In the first part of this assignment, you will use a subset of the [ImageNet dataset](http://www.image-net.org). This is a large-scale image classification dataset, that is organised according to the [WordNet](https://wordnet.princeton.edu) hierarchy. It contains over 20,000 categories, with hundreds of images per category. 

* Deng, J., Dong, W., Socher, R., Li, L.-J., Li, K. & Fei-Fei, L. (2009), "ImageNet: A Large-Scale Hierarchical Image Database", _IEEE Computer Vision and Pattern Recognition (CVPR)_.
* Deng, J., Li, K., Do, M., Su, H., Fei-Fei, L. (2009), "Construction and Analysis of a Large Scale Image Ontology", in _Vision Sciences Society (VSS)_.
* Russakovsky, O., Deng, J., Su, H., Krause, J., Satheesh, S., Ma, S., Huang, Z., Karpathy, A., Khosla, A., Bernstein, M., Berg, A. C., & Fei-Fei, L. (2015), "ImageNet Large Scale Visual Recognition Challenge", *International Journal of Computer Vision (IJCV)*, **115** (3), 211-252.

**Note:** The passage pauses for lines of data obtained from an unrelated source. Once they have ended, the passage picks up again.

-- ==== Sys2Proof/Tests/Slice0.lean ====
section
/-! SUPPORT. Tests with expected values from spec/, and for every obligation with hypotheses a witness that they can be
met together. -/

namespace Sys2Proof.Tests

open Sys2Proof.Machine

/-! ### Well-formedness: an ill-formed term for each check, which the check refuses -/

/-- 0x122: RSV is not 0. -/
theorem test_wf_rsv : CommandWord.rsvClear 0x122 = false ∧ CommandWord.wellFormed 0x122 = false := by decide

/-- 0x50: no group 5. -/
theorem test_wf_group : CommandWord.groupListed 0x50 = false ∧ CommandWord.wellFormed 0x50 = false := by decide

/-- 0x12, 0x32, 0x44: no such function. -/
theorem test_wf_function : CommandWord.functionListed 0x12 = false ∧ CommandWord.functionListed 0x32 = false ∧
    CommandWord.functionListed 0x44 = false ∧ CommandWord.wellFormed 0x44 = false := by decide

/-- 0x2A: RSV3 = 1. -/
theorem test_wf_crcBit : CommandWord.crcBitClear 0x2A = false ∧ CommandWord.wellFormed 0x2A = false := by decide

/-- 0x24, 0x25: no LSB-first CRC of width 4 or 7. -/
theorem test_wf_crcWidth : CommandWord.crcWidthListed 0x24 = false ∧ CommandWord.crcWidthListed 0x25 = false ∧
    CommandWord.wellFormed 0x24 = false := by decide

/-- A message address without an offset. -/
theorem test_wf_address : HostStmt.addressFits 0x100000 = false ∧ HostStmt.addressFits 0xFFFFF = true ∧
    (HostStmt.sw 0x100000 0).wellFormed = false ∧ (HostStmt.lb 0x100000).wellFormed = false := by decide

/-- Every word of the opcode map is well-formed. -/
theorem test_wf_opcodes : ([0x10, 0x11, 0x20, 0x21, 0x22, 0x23, 0x26, 0x27, 0x30, 0x31, 0x40, 0x41, 0x42, 0x43] :
    List Word).all CommandWord.wellFormed = true := by decide

/-! ### Decoding: the words of R82, bit by bit as spec/opcode_table.json writes them -/

theorem test_decode_rev8 : decode 0b00000000000000000000000000010000 = .ok .rev8 := by decide
theorem test_decode_reflect : decode 0b00000000000000000000000000010001 = .ok .reflect := by decide
theorem test_decode_crc4 : decode 0b00000000000000000000000000100000 = .ok .crc4 := by decide
theorem test_decode_crc7 : decode 0b00000000000000000000000000100001 = .ok .crc7 := by decide
theorem test_decode_crc8 : decode 0b00000000000000000000000000100010 = .ok .crc8 := by decide
theorem test_decode_crc16 : decode 0b00000000000000000000000000100011 = .ok .crc16 := by decide
theorem test_decode_crc8le : decode 0b00000000000000000000000000100110 = .ok .crc8le := by decide
theorem test_decode_crc16lsb : decode 0b00000000000000000000000000100111 = .ok .crc16lsb := by decide
theorem test_decode_lfsr8 : decode 0b00000000000000000000000000110000 = .ok .lfsr8 := by decide
theorem test_decode_lfsr16 : decode 0b00000000000000000000000000110001 = .ok .lfsr16 := by decide
theorem test_decode_parity8 : decode 0b00000000000000000000000001000000 = .ok .parity8 := by decide
theorem test_decode_parityb : decode 0b00000000000000000000000001000001 = .ok .parityb := by decide
theorem test_decode_xorb : decode 0b00000000000000000000000001000010 = .ok .xorb := by decide
theorem test_decode_addb : decode 0b00000000000000000000000001000011 = .ok .addb := by decide

/-- Section 2.6 of 95_test_vectors.md: the words refused as IllegalCommand. -/
theorem test_decode_illegal : ([0x00, 0x12, 0x32, 0x44, 0x50, 0xFF, 0x24, 0x25, 0x28, 0x2F, 0x122, 0x80000022] :
    List Word).all (fun c => (decode c).toOption.isNone) = true := by decide

/-! ### Small states -/

/-- The block right after power-on with MSG_CAP = 256 and a serial datapath. -/
def block : State := { State.reset with cap := 256, impl := .serial }

/-- Bytes written from `a` on. -/
def bytesAt (a : Nat) : List Byte → Memory
  | [] => []
  | b :: bs => (a, b) :: bytesAt (a + 1) bs

/-- "123456789" (R14). -/
def digits : List Byte := [0x31, 0x32, 0x33, 0x34, 0x35, 0x36, 0x37, 0x38, 0x39]

/-- A snapshot with the word of `i`, the span `base`, `len`, and every other operand 0. -/
def snap (i : Instr) (base len : Word) : Snapshot where
  cmd := encode i
  poly := 0
  init := 0
  gen := 0
  key := 0
  data := 0
  bits := 0
  base := base
  len := len
  raced := false

/-- The snapshot in flight over the message `msg` from cell 0 on. -/
def inFlight (S : Snapshot) (msg : List Byte) : State :=
  { block with cmd := S.cmd, mbuf := bytesAt 0 msg, snapshot := some S }

/-- RESULT after the completion. -/
def resultOf (o : Host.Outcome State Fault Refusal) : Option Word :=
  match o with
  | .next t => some t.result
  | .fault _ => none
  | .refused _ => none

/-- MBUF after the completion. -/
def mbufOf (o : Host.Outcome State Fault Refusal) : Option Memory :=
  match o with
  | .next t => some t.mbuf
  | .fault _ => none
  | .refused _ => none

/-- STATUS after a CMD write of `c` with the given span and bit count (section 2.6). -/
def statusAfterIssue (c base len : Word) (bits : BitVec 8) : Word :=
  (({ block with msgBase := base, msgLen := len, bits := bits }).access (.write 0x000 .word c)).statusWord

/-- The response to the last of a list of accesses. -/
def responseTo (s : State) (as : List Access) : Option Response := (as.foldl State.access s).response

/-! ### Vectors of sections 2.1 to 2.5 of 95_test_vectors.md -/

theorem test_rev8 : resultOf (exec .rev8 (inFlight { snap .rev8 0 0 with data := 0x12345601 } [])) =
    some 0x80 := by decide
theorem test_rev8_nibbles : resultOf (exec .rev8 (inFlight { snap .rev8 0 0 with data := 0x12 } [])) =
    some 0x48 := by decide
theorem test_reflect : mbufOf (exec .reflect (inFlight (snap .reflect 1 2) [0x01, 0x02, 0xF0, 0x03])) =
    some (bytesAt 0 [0x01, 0x40, 0x0F, 0x03]) := by decide
theorem test_reflect_empty : mbufOf (exec .reflect (inFlight (snap .reflect 0x100 0) [0x01])) =
    some (bytesAt 0 [0x01]) := by decide
theorem test_crc4 : resultOf (exec .crc4 (inFlight { snap .crc4 0 1 with poly := 0xF, init := 0xF } [0xFF])) =
    some 0x8 := by decide
theorem test_crc4_parallel : resultOf (exec .crc4 { inFlight { snap .crc4 0 9 with poly := 0x13, init := 0x1F }
    digits with impl := .parallel }) = some 0x4 := by decide +kernel
theorem test_crc7 : resultOf (exec .crc7 (inFlight { snap .crc7 0 1 with poly := 0x09 } [0x40])) =
    some 0x64 := by decide
theorem test_crc7_parallel : resultOf (exec .crc7 { inFlight { snap .crc7 0 1 with poly := 0x09 } [0x40] with
    impl := .parallel }) = some 0x64 := by decide
theorem test_crc8 : resultOf (exec .crc8 (inFlight { snap .crc8 0 2 with poly := 0x31, init := 0xFF } [0xBE, 0xEF])) =
    some 0x92 := by decide +kernel
theorem test_crc8_parallel : resultOf (exec .crc8 { inFlight { snap .crc8 0 1 with poly := 0x31 } [0xBE] with
    impl := .parallel }) = some 0xA0 := by decide
theorem test_crc16 : resultOf (exec .crc16
    (inFlight { snap .crc16 0 9 with poly := 0x1021, init := 0xFFFF } digits)) = some 0x29B1 := by decide +kernel
theorem test_crc16_parallel : resultOf (exec .crc16 { inFlight { snap .crc16 0 1 with poly := 0x1021 } [0x01] with
    impl := .parallel }) = some 0x1021 := by decide
theorem test_crc8le : resultOf (exec .crc8le (inFlight { snap .crc8le 0 1 with poly := 0x8C } [0x01])) =
    some 0x5E := by decide
theorem test_crc8le_empty : resultOf (exec .crc8le
    (inFlight { snap .crc8le 0xFFFFFFFF 0 with poly := 0x8C, init := 0x5A } [])) = some 0x5A := by decide
theorem test_crc16lsb : resultOf (exec .crc16lsb
    (inFlight { snap .crc16lsb 0 9 with poly := 0xA001, init := 0xFFFF } digits)) = some 0x4B37 := by decide +kernel
theorem test_crc16lsb_parallel : resultOf (exec .crc16lsb { inFlight { snap .crc16lsb 0 1 with poly := 0xA001 } [0x01]
    with impl := .parallel }) = some 0xC0C1 := by decide
theorem test_lfsr8 : resultOf (exec .lfsr8
    (inFlight { snap .lfsr8 0 2 with gen := 0x31, key := 0x80 } [0x80, 0x40])) = some 0x74 := by decide
theorem test_lfsr16 : resultOf (exec .lfsr16 (inFlight
    { snap .lfsr16 0 0 with data := 0xDEADBEEF, bits := 32, gen := 0x8810, key := 0xBA95 } [])) =
    some 0xB597 := by decide +kernel
theorem test_lfsr16_low_bits : resultOf (exec .lfsr16 (inFlight
    { snap .lfsr16 0 0 with data := 0x00012345, bits := 16, gen := 0x1021, key := 0xFFFF } [])) =
    some 0x3FF0 := by decide
theorem test_parity8 : resultOf (exec .parity8 (inFlight { snap .parity8 0 0 with data := 0x7F } [])) =
    some 1 := by decide
theorem test_parity8_low_byte : resultOf (exec .parity8 (inFlight { snap .parity8 0 0 with data := 0x100 } [])) =
    some 0 := by decide
theorem test_parityb : resultOf (exec .parityb (inFlight (snap .parityb 0 4) [0x12, 0x34, 0x56, 0x78])) =
    some 1 := by decide
theorem test_xorb : resultOf (exec .xorb (inFlight (snap .xorb 0 3) [0x12, 0x34, 0x56])) = some 0x70 := by decide
theorem test_addb : resultOf (exec .addb (inFlight (snap .addb 0 2) [0x80, 0x80])) = some 0x100 := by decide

/-! ### Vectors of sections 2.6 to 2.8 of 95_test_vectors.md -/

theorem test_issue_accepted : statusAfterIssue 0x22 0 256 0 = 0x01 ∧ statusAfterIssue 0x22 0xFFFFFFFF 0 0 = 0x01 ∧
    statusAfterIssue 0x31 0xFFFFFFFF 0xFFFFFFFF 32 = 0x01 ∧ statusAfterIssue 0x10 0xFFFFFFFF 5 0 = 0x01 := by decide
theorem test_issue_refused : statusAfterIssue 0x22 1 256 0 = 0x18 ∧ statusAfterIssue 0x22 0xFFFFFFFF 1 0 = 0x18 ∧
    statusAfterIssue 0x31 0 0 0x21 = 0x28 ∧ statusAfterIssue 0x24 1 256 0 = 0x38 := by decide
theorem test_issue_dropped : ((inFlight (snap .crc8 0 0) []).access (.write 0x000 .word 0x24)).statusWord = 0x05 := by
  decide
theorem test_status_write : (({ block with ovr := true, err := .illegalCommand }).access
    (.write 0x004 .word 0x04)).statusWord = 0x38 ∧
    (({ block with err := .invalidLength }).access (.write 0x004 .word 0xF0)).statusWord = 0x18 := by decide

theorem test_bus_little_endian :
    responseTo block [.write 0x100000 .word 0x34333231, .read 0x100003 .byte] = some ⟨.ok, some 0x34⟩ ∧
    responseTo block [.write 0x100000 .word 0x34333231, .read 0x100002 .half] = some ⟨.ok, some 0x3433⟩ := by decide
theorem test_bus_error :
    responseTo block [.write 0x100001 .half 0xBEEF] = some ⟨.busErr, none⟩ ∧
    responseTo block [.write 0x100100 .byte 0x55] = some ⟨.busErr, none⟩ ∧
    responseTo { block with cap := 6 } [.write 0x100004 .word 0] = some ⟨.busErr, none⟩ ∧
    responseTo block [.read 0x004 .byte] = some ⟨.busErr, some 0⟩ ∧
    responseTo block [.read 0x001000 .word] = some ⟨.busErr, some 0⟩ := by decide
theorem test_bus_registers :
    responseTo block [.write 0x008 .word 0xFFFFFFFF, .read 0x008 .word] = some ⟨.ok, some 0xFFFF⟩ ∧
    responseTo block [.write 0x01C .word 0x1FF, .read 0x01C .word] = some ⟨.ok, some 0xFF⟩ ∧
    responseTo { block with result := 0x29B1 } [.write 0x028 .word 5, .read 0x028 .word] = some ⟨.ok, some 0x29B1⟩ ∧
    responseTo block [.read 0x02C .word] = some ⟨.ok, some 0x100⟩ ∧
    responseTo block [.read 0x030 .word] = some ⟨.ok, some 0⟩ ∧
    responseTo block [.write 0xFFC .word 0xFFFFFFFF] = some ⟨.ok, none⟩ := by decide
/-- R69: a STATUS read with BUSY = 0 shows the completion, one with BUSY = 1 or a read of CMD does not. -/
theorem test_bus_observed : (({ block with resultUnseen := true }).access (.read 0x004 .word)).resultUnseen = false ∧
    (({ block with resultUnseen := true }).access (.read 0x000 .word)).resultUnseen = true ∧
    (({ inFlight (snap .rev8 0 0) [] with resultUnseen := true }).access (.read 0x004 .word)).resultUnseen = true ∧
    responseTo { block with result := 5, resultUnseen := true } [.read 0x004 .word, .read 0x028 .word] =
      some ⟨.ok, some 5⟩ := by decide
theorem test_bus_uninit : (block.access (.read 0x100009 .byte)).faults = ModelFaults.mk true false := by decide

theorem test_warm_reset : (inFlight (snap .reflect 1 2) [0x01, 0x02, 0xF0, 0x03]).warmReset.mbuf =
    [(0, 0x01), (3, 0x03)] := by decide
theorem test_race_of_read : ((inFlight (snap .reflect 0 3) [0x01, 0xF0, 0x02, 0x03]).access
    (.read 0x100001 .byte)).faults.msgRace = true := by decide
theorem test_no_race_beside_span : ((inFlight (snap .reflect 0 3) [0x01, 0xF0, 0x02, 0x03]).access
    (.write 0x100003 .byte 0x55)).faults = ModelFaults.mk false false := by decide

/-- Encodings of 30_encoding.md section 4 as program P1 lists them. -/
theorem test_assembly : assemble [.sb 8 0x39, .wr .poly 0x1021, .issue .crc16, .clr] =
    [.access (.write 0x100008 .byte 0x39), .access (.write 0x008 .word 0x1021), .access (.write 0x000 .word 0x23),
      .access (.write 0x004 .word 0x0E)] := by decide

/-! ### Witnesses: the hypotheses of each obligation, met together, each clause at a boundary -/

/-- The state after the completion, to name a next state. -/
def after (o : Host.Outcome State Fault Refusal) : State :=
  match o with
  | .next t => t
  | .fault _ => block
  | .refused _ => block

Your goal is to use a convolutional neural network pre-trained on the ImageNet dataset, to compute saliency maps that analyse the sensitivity of network predictions to pixels in the input.

#### Saliency maps

Saliency maps are an important general concept in computer vision that refer to a group of techniques for highlighting specific features in an image (such as the pixels) that are the most conspicous (or salient) in relation to some property of the image (typically summarised as a scalar value). For example, consider how colour images can be converted to black-and-white to analyse colour intensity, or how night vision can be used to detect light sources.

In the context of deep learning models, saliency maps have been used as a means to make network predictions more interpretable. They can be used to analyse the sensitivity of network predictions to pixels in the input. In other words, they highlight which pixels affect the network prediction the most - the underlying assumption being that such pixels will most likely correspond to the object being classified.

#### Load the pre-trained CNN model

For this part of the assignment, we will use a VGG16 convolutional neural network (CNN) that has been pre-trained on the ImageNet dataset. The VGG network is an important CNN architecture that was developed by the [Visual Geometry Group](https://www.robots.ox.ac.uk/~vgg/) at the University of Oxford. 

* Simonyan, K. & Zisserman, A. (2015), "Very Deep Convolutional Networks for Large-Scale Image Recognition", *International Conference on Learning Representations (ICLR)*, San Diego, CA, USA, May 7-9, 2015.

This model is available to download directly from `keras.applications`. You should now complete the following function to download this model. 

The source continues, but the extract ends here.